[Stored data entries]
········
/-- Settles O20: each form's selector and payload width, put into the one equation of `pack`. -/
theorem packWrittenOutByForms : Obligations.PackWrittenOutByForms := by
  refine ⟨fun v => ?a1, fun v => ?a2, fun v => ?a3, fun v => ?a4, fun v => ?b1, fun v => ?b2⟩
  case a1 =>
    rw [pack_eq_firstByte_cons (f := .A) (n := 0) (w := 6) rfl 0b00#2 rfl v, BitVec.extractLsb'_eq_self]; rfl
  case a2 =>
    rw [pack_eq_firstByte_cons (f := .A) (n := 1) (w := 6) rfl 0b01#2 rfl v, lowBytes_toNat_succ]; rfl
  case a3 =>
    rw [pack_eq_firstByte_cons (f := .A) (n := 2) (w := 6) rfl 0b10#2 rfl v, lowBytes_toNat_succ, lowBytes_toNat_succ]; rfl
  case a4 =>
    rw [pack_eq_firstByte_cons (f := .A) (n := 3) (w := 6) rfl 0b11#2 rfl v, lowBytes_toNat_succ, lowBytes_toNat_succ,
      lowBytes_toNat_succ]; rfl
  case b1 =>
    rw [pack_eq_firstByte_cons (f := .B) (n := 0) (w := 7) rfl 0b0#1 rfl v, BitVec.extractLsb'_eq_self]; rfl
  case b2 =>
    rw [pack_eq_firstByte_cons (f := .B) (n := 1) (w := 7) rfl 0b1#1 rfl v, lowBytes_toNat_succ]; rfl

/-! ## ENC (R122, R123, R125 to R128) -/

/-- Bytes read back where they were written are the bytes written. -/
theorem readBytes_writeBytes {s t : State} {b a : Nat} {vs : List Byte} (h : writeBytes s b a vs = some t) :
    readBytes t b a vs.length = some vs :=
  readBytes_eq_some_iff.2 ⟨rfl, fun i hi => by simp [memRead_writeBytes h, hi]⟩

@[simp] theorem readBytes_deliver (s : State) (r : Result) (b a n : Nat) :
    readBytes (s.deliver r) b a n = readBytes s b a n :=
  readBytes_congr fun i _ _ => memRead_deliver s r b i

/-- On overflow ENC delivers 0 and accesses nothing (R127). -/
theorem doEncode_of_overflow {f : Format} {v : Nat} (h0 : encodedLength f v = 0) (b o : Nat) (s : State) :
    doEncode f v b o s = .next (s.deliver (.len 0)) := by
  rw [doEncode, h0]; rfl

/-- With room for the encoding, ENC writes it and delivers its length (R126). -/
theorem doEncode_of_room {f : Format} {v b o : Nat} {s : State} (hroom : o + encodedLength f v ≤ s.bufLen b) :
    ∃ u, writeBytes s b o (canonical f v) = some u ∧ doEncode f v b o s = .next (u.deliver (.len (encodedLength f v))) := by
  obtain ⟨u, hu⟩ := Option.isSome_iff_exists.1 <|
    (writeBytes_isSome_iff s b (canonical f v) o).2 (.inr (by rwa [length_canonical]))
  exact ⟨u, hu, by rw [doEncode_eq_effect, hu]; rfl⟩

/-- What ENC leaves with room for the encoding: the bytes of `pack` at `offset`, and all else as it was (R126, R128). -/
theorem doEncode_in_bounds {f : Format} {v b o : Nat} {s : State} (hroom : o + encodedLength f v ≤ s.bufLen b) :
    ∃ t, doEncode f v b o s = .next t ∧
      t.results = s.results ++ [.len (encodedLength f v)] ∧
      readBytes t b o (encodedLength f v) = some (pack f (encodedLength f v) v) ∧
      (∀ c a, ¬(c = b ∧ o ≤ a ∧ a < o + encodedLength f v) → memRead t c a = memRead s c a) ∧
      (∀ c, t.bufLen c = s.bufLen c) ∧ t.moves = s.moves ∧ t.provided = s.provided := by
  obtain ⟨u, hu, hnext⟩ := doEncode_of_room hroom
  obtain ⟨hmoves, hresults, hprovided, hlen⟩ := writeBytes_fields hu
  have hbytes := readBytes_writeBytes hu
  have hread := memRead_writeBytes hu
  rw [length_canonical] at hbytes hread
  refine ⟨_, hnext, ?results, (readBytes_deliver ..).trans hbytes, ?frame, hlen, hmoves, hprovided⟩
  case results => rw [State.deliver_results, hresults]
  case frame => exact fun c a hout => (hread c a).trans (if_neg hout)

/-- Settles O16: ENC.A is the shared operation at Format A. -/
theorem encAWritesThePackedBytes : Obligations.EncAWritesThePackedBytes := fun v b o s =>
  ⟨decode_code_encA v b o, fun h0 => doEncode_of_overflow (f := .A) h0 b o s,
    fun _ hroom => doEncode_in_bounds (f := .A) hroom⟩

/-- Settles O17: ENC.B is the shared operation at Format B. -/
theorem encBWritesThePackedBytes : Obligations.EncBWritesThePackedBytes := fun v b o s =>
  ⟨decode_code_encB_of_value v b o, fun h0 => doEncode_of_overflow (f := .B) h0 b o s,
    fun _ hroom => doEncode_in_bounds (f := .B) hroom⟩

end Sys2Proof.Machine
end

section
/-! PROOFS. The decoded length (42_decoded_length.md R150 to R152).

`extract` is stated by slices of byte 0 for both formats (`extract_selector_eq_slice`, `extract_p0_eq_slice`), and DLEN on a readable
byte once for both (`execDlen_of_readable`); what remains of each instruction is its table of first bytes. -/

namespace Sys2Proof.Machine

/-! ## `extract` by slices (R150) -/

/-- The header bits and the payload bits of byte 0 make up its eight bits. -/
theorem seven_add_one_eq_header_split (f : Format) : 7 + 1 = (8 - f.headerBits) + f.headerBits := by cases f <;> rfl

/-- The selector is the header bits: the shift brings nothing else down, since byte 0 has no bit above them. -/
theorem extract_selector_eq_slice (f : Format) (b0 : Byte) :
    (extract f b0).selector = slice b0.toNat 7 (8 - f.headerBits) := by
  have hsel : b0.toNat / 2 ^ (8 - f.headerBits) < 2 ^ f.headerBits :=
    Nat.div_lt_of_lt_mul (by rw [← Nat.pow_add, ← seven_add_one_eq_header_split]; exact b0.isLt)
  rw [slice_eq_div_mod (seven_add_one_eq_header_split f), Nat.mod_eq_of_lt hsel]
  exact Nat.shiftRight_eq_div_pow ..

theorem extract_p0_eq_slice (f : Format) (b0 : Byte) : (extract f b0).p0 = slice b0.toNat (7 - f.headerBits) 0 := by
  have hwidth : 7 - f.headerBits + 1 = 0 + (8 - f.headerBits) := by cases f <;> rfl
  rw [slice_eq_div_mod hwidth, Nat.pow_zero, Nat.div_one]
  exact Nat.and_two_pow_sub_one_eq_mod ..

/-- Byte 0 is its selector and its first payload bits put together. -/
theorem extract_recompose (f : Format) (b0 : Byte) :
    b0.toNat = (extract f b0).selector * 2 ^ (8 - f.headerBits) + (extract f b0).p0 := by
  simp only [extract, Nat.shiftRight_eq_div_pow, Nat.and_two_pow_sub_one_eq_mod]
  exact (Nat.div_add_mod' ..).symm

/-- Settles O23: the two parts of byte 0 are its slices, and every selector names a length of the format. -/
theorem extractSplitsTheFirstByte : Obligations.ExtractSplitsTheFirstByte := fun f b0 =>
  ⟨extract_selector_eq_slice f b0, rfl, extract_p0_eq_slice f b0, extract_len_pos f b0, extract_len_le_maxBytes f b0,
    extract_recompose f b0⟩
········
▶ [GOAL OF THE EXERCISE] Retype every entry exactly.

▶ [PROBLEM SOLUTION]
/-- Settles O20: each form's selector and payload width, put into the one equation of `pack`. -/
theorem packWrittenOutByForms : Obligations.PackWrittenOutByForms := by
  refine ⟨fun v => ?a1, fun v => ?a2, fun v => ?a3, fun v => ?a4, fun v => ?b1, fun v => ?b2⟩
  case a1 =>
    rw [pack_eq_firstByte_cons (f := .A) (n := 0) (w := 6) rfl 0b00#2 rfl v, BitVec.extractLsb'_eq_self]; rfl
  case a2 =>
    rw [pack_eq_firstByte_cons (f := .A) (n := 1) (w := 6) rfl 0b01#2 rfl v, lowBytes_toNat_succ]; rfl
  case a3 =>
    rw [pack_eq_firstByte_cons (f := .A) (n := 2) (w := 6) rfl 0b10#2 rfl v, lowBytes_toNat_succ, lowBytes_toNat_succ]; rfl
  case a4 =>
    rw [pack_eq_firstByte_cons (f := .A) (n := 3) (w := 6) rfl 0b11#2 rfl v, lowBytes_toNat_succ, lowBytes_toNat_succ,
      lowBytes_toNat_succ]; rfl
  case b1 =>
    rw [pack_eq_firstByte_cons (f := .B) (n := 0) (w := 7) rfl 0b0#1 rfl v, BitVec.extractLsb'_eq_self]; rfl
  case b2 =>
    rw [pack_eq_firstByte_cons (f := .B) (n := 1) (w := 7) rfl 0b1#1 rfl v, lowBytes_toNat_succ]; rfl

/-! ## ENC (R122, R123, R125 to R128) -/

/-- Bytes read back where they were written are the bytes written. -/
theorem readBytes_writeBytes {s t : State} {b a : Nat} {vs : List Byte} (h : writeBytes s b a vs = some t) :
    readBytes t b a vs.length = some vs :=
  readBytes_eq_some_iff.2 ⟨rfl, fun i hi => by simp [memRead_writeBytes h, hi]⟩

@[simp] theorem readBytes_deliver (s : State) (r : Result) (b a n : Nat) :
    readBytes (s.deliver r) b a n = readBytes s b a n :=
  readBytes_congr fun i _ _ => memRead_deliver s r b i

/-- On overflow ENC delivers 0 and accesses nothing (R127). -/
theorem doEncode_of_overflow {f : Format} {v : Nat} (h0 : encodedLength f v = 0) (b o : Nat) (s : State) :
    doEncode f v b o s = .next (s.deliver (.len 0)) := by
  rw [doEncode, h0]; rfl

/-- With room for the encoding, ENC writes it and delivers its length (R126). -/
theorem doEncode_of_room {f : Format} {v b o : Nat} {s : State} (hroom : o + encodedLength f v ≤ s.bufLen b) :
    ∃ u, writeBytes s b o (canonical f v) = some u ∧ doEncode f v b o s = .next (u.deliver (.len (encodedLength f v))) := by
  obtain ⟨u, hu⟩ := Option.isSome_iff_exists.1 <|
    (writeBytes_isSome_iff s b (canonical f v) o).2 (.inr (by rwa [length_canonical]))
  exact ⟨u, hu, by rw [doEncode_eq_effect, hu]; rfl⟩

/-- What ENC leaves with room for the encoding: the bytes of `pack` at `offset`, and all else as it was (R126, R128). -/
theorem doEncode_in_bounds {f : Format} {v b o : Nat} {s : State} (hroom : o + encodedLength f v ≤ s.bufLen b) :
    ∃ t, doEncode f v b o s = .next t ∧
      t.results = s.results ++ [.len (encodedLength f v)] ∧
      readBytes t b o (encodedLength f v) = some (pack f (encodedLength f v) v) ∧
      (∀ c a, ¬(c = b ∧ o ≤ a ∧ a < o + encodedLength f v) → memRead t c a = memRead s c a) ∧
      (∀ c, t.bufLen c = s.bufLen c) ∧ t.moves = s.moves ∧ t.provided = s.provided := by
  obtain ⟨u, hu, hnext⟩ := doEncode_of_room hroom
  obtain ⟨hmoves, hresults, hprovided, hlen⟩ := writeBytes_fields hu
  have hbytes := readBytes_writeBytes hu
  have hread := memRead_writeBytes hu
  rw [length_canonical] at hbytes hread
  refine ⟨_, hnext, ?results, (readBytes_deliver ..).trans hbytes, ?frame, hlen, hmoves, hprovided⟩
  case results => rw [State.deliver_results, hresults]
  case frame => exact fun c a hout => (hread c a).trans (if_neg hout)

/-- Settles O16: ENC.A is the shared operation at Format A. -/
theorem encAWritesThePackedBytes : Obligations.EncAWritesThePackedBytes := fun v b o s =>
  ⟨decode_code_encA v b o, fun h0 => doEncode_of_overflow (f := .A) h0 b o s,
    fun _ hroom => doEncode_in_bounds (f := .A) hroom⟩

/-- Settles O17: ENC.B is the shared operation at Format B. -/
theorem encBWritesThePackedBytes : Obligations.EncBWritesThePackedBytes := fun v b o s =>
  ⟨decode_code_encB_of_value v b o, fun h0 => doEncode_of_overflow (f := .B) h0 b o s,
    fun _ hroom => doEncode_in_bounds (f := .B) hroom⟩

end Sys2Proof.Machine
end

section
/-! PROOFS. The decoded length (42_decoded_length.md R150 to R152).

`extract` is stated by slices of byte 0 for both formats (`extract_selector_eq_slice`, `extract_p0_eq_slice`), and DLEN on a readable
byte once for both (`execDlen_of_readable`); what remains of each instruction is its table of first bytes. -/

namespace Sys2Proof.Machine

/-! ## `extract` by slices (R150) -/

/-- The header bits and the payload bits of byte 0 make up its eight bits. -/
theorem seven_add_one_eq_header_split (f : Format) : 7 + 1 = (8 - f.headerBits) + f.headerBits := by cases f <;> rfl

/-- The selector is the header bits: the shift brings nothing else down, since byte 0 has no bit above them. -/
theorem extract_selector_eq_slice (f : Format) (b0 : Byte) :
    (extract f b0).selector = slice b0.toNat 7 (8 - f.headerBits) := by
  have hsel : b0.toNat / 2 ^ (8 - f.headerBits) < 2 ^ f.headerBits :=
    Nat.div_lt_of_lt_mul (by rw [← Nat.pow_add, ← seven_add_one_eq_header_split]; exact b0.isLt)
  rw [slice_eq_div_mod (seven_add_one_eq_header_split f), Nat.mod_eq_of_lt hsel]
  exact Nat.shiftRight_eq_div_pow ..

theorem extract_p0_eq_slice (f : Format) (b0 : Byte) : (extract f b0).p0 = slice b0.toNat (7 - f.headerBits) 0 := by
  have hwidth : 7 - f.headerBits + 1 = 0 + (8 - f.headerBits) := by cases f <;> rfl
  rw [slice_eq_div_mod hwidth, Nat.pow_zero, Nat.div_one]
  exact Nat.and_two_pow_sub_one_eq_mod ..

/-- Byte 0 is its selector and its first payload bits put together. -/
theorem extract_recompose (f : Format) (b0 : Byte) :
    b0.toNat = (extract f b0).selector * 2 ^ (8 - f.headerBits) + (extract f b0).p0 := by
  simp only [extract, Nat.shiftRight_eq_div_pow, Nat.and_two_pow_sub_one_eq_mod]
  exact (Nat.div_add_mod' ..).symm

/-- Settles O23: the two parts of byte 0 are its slices, and every selector names a length of the format. -/
theorem extractSplitsTheFirstByte : Obligations.ExtractSplitsTheFirstByte := fun f b0 =>
  ⟨extract_selector_eq_slice f b0, rfl, extract_p0_eq_slice f b0, extract_len_pos f b0, extract_len_le_maxBytes f b0,
    extract_recompose f b0⟩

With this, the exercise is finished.